**Instructions to follow:**
Below are records; count the lines among them that include the string "each", and state only the number.

################

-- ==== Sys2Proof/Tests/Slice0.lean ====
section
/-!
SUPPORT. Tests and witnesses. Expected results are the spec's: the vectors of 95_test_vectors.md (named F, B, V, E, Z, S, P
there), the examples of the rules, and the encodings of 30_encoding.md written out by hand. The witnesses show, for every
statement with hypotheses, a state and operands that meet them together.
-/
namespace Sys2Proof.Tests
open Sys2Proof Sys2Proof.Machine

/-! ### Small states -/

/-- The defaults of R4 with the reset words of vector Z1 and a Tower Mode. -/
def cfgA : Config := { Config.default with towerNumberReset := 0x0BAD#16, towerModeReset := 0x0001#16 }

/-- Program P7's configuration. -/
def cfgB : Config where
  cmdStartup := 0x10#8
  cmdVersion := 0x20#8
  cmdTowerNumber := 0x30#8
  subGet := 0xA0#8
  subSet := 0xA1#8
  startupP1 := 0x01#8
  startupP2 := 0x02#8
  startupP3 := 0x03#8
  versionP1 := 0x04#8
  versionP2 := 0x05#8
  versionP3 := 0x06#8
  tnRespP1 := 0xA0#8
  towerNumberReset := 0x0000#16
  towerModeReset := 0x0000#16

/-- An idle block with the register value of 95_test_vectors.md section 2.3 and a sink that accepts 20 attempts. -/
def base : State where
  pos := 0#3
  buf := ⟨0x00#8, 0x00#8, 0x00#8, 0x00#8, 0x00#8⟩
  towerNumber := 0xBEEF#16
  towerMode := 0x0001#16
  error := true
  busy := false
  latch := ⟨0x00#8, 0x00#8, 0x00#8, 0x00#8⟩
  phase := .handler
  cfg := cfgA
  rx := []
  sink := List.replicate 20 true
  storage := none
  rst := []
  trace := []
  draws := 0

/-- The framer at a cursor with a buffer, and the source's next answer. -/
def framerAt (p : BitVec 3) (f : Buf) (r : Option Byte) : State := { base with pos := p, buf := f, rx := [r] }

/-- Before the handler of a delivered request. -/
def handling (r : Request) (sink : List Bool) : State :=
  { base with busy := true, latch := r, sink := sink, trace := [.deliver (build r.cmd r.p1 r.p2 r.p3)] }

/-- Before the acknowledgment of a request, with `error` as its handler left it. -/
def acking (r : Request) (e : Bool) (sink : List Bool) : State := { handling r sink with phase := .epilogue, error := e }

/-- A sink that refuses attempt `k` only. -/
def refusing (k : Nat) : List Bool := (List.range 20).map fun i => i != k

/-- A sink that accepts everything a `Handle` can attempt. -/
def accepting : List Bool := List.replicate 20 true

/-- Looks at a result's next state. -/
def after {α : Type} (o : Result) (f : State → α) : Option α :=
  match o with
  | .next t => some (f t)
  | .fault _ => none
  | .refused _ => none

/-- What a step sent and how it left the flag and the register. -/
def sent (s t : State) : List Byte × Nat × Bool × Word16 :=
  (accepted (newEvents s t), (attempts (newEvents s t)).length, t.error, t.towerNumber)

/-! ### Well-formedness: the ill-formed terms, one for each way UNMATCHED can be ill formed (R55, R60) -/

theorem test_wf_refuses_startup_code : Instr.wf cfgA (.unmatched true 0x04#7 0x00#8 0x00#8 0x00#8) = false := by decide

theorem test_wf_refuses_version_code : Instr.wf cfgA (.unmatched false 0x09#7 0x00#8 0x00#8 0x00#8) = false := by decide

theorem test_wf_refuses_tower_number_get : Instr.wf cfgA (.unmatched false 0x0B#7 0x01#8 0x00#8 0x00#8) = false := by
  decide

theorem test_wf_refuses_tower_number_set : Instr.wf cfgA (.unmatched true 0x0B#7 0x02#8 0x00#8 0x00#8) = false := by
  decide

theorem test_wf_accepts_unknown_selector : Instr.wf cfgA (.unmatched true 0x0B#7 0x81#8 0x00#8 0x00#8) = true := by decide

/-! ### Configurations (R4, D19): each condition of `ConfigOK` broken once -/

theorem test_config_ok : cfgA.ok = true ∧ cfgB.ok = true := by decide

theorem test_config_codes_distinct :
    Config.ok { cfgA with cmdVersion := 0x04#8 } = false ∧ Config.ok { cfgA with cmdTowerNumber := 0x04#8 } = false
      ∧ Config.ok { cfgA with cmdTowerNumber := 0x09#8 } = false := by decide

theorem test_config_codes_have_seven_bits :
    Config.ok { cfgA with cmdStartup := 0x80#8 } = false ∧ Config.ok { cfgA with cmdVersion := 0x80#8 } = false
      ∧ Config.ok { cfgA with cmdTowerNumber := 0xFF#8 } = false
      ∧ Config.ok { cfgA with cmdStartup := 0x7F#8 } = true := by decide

################

**Answer below:**
2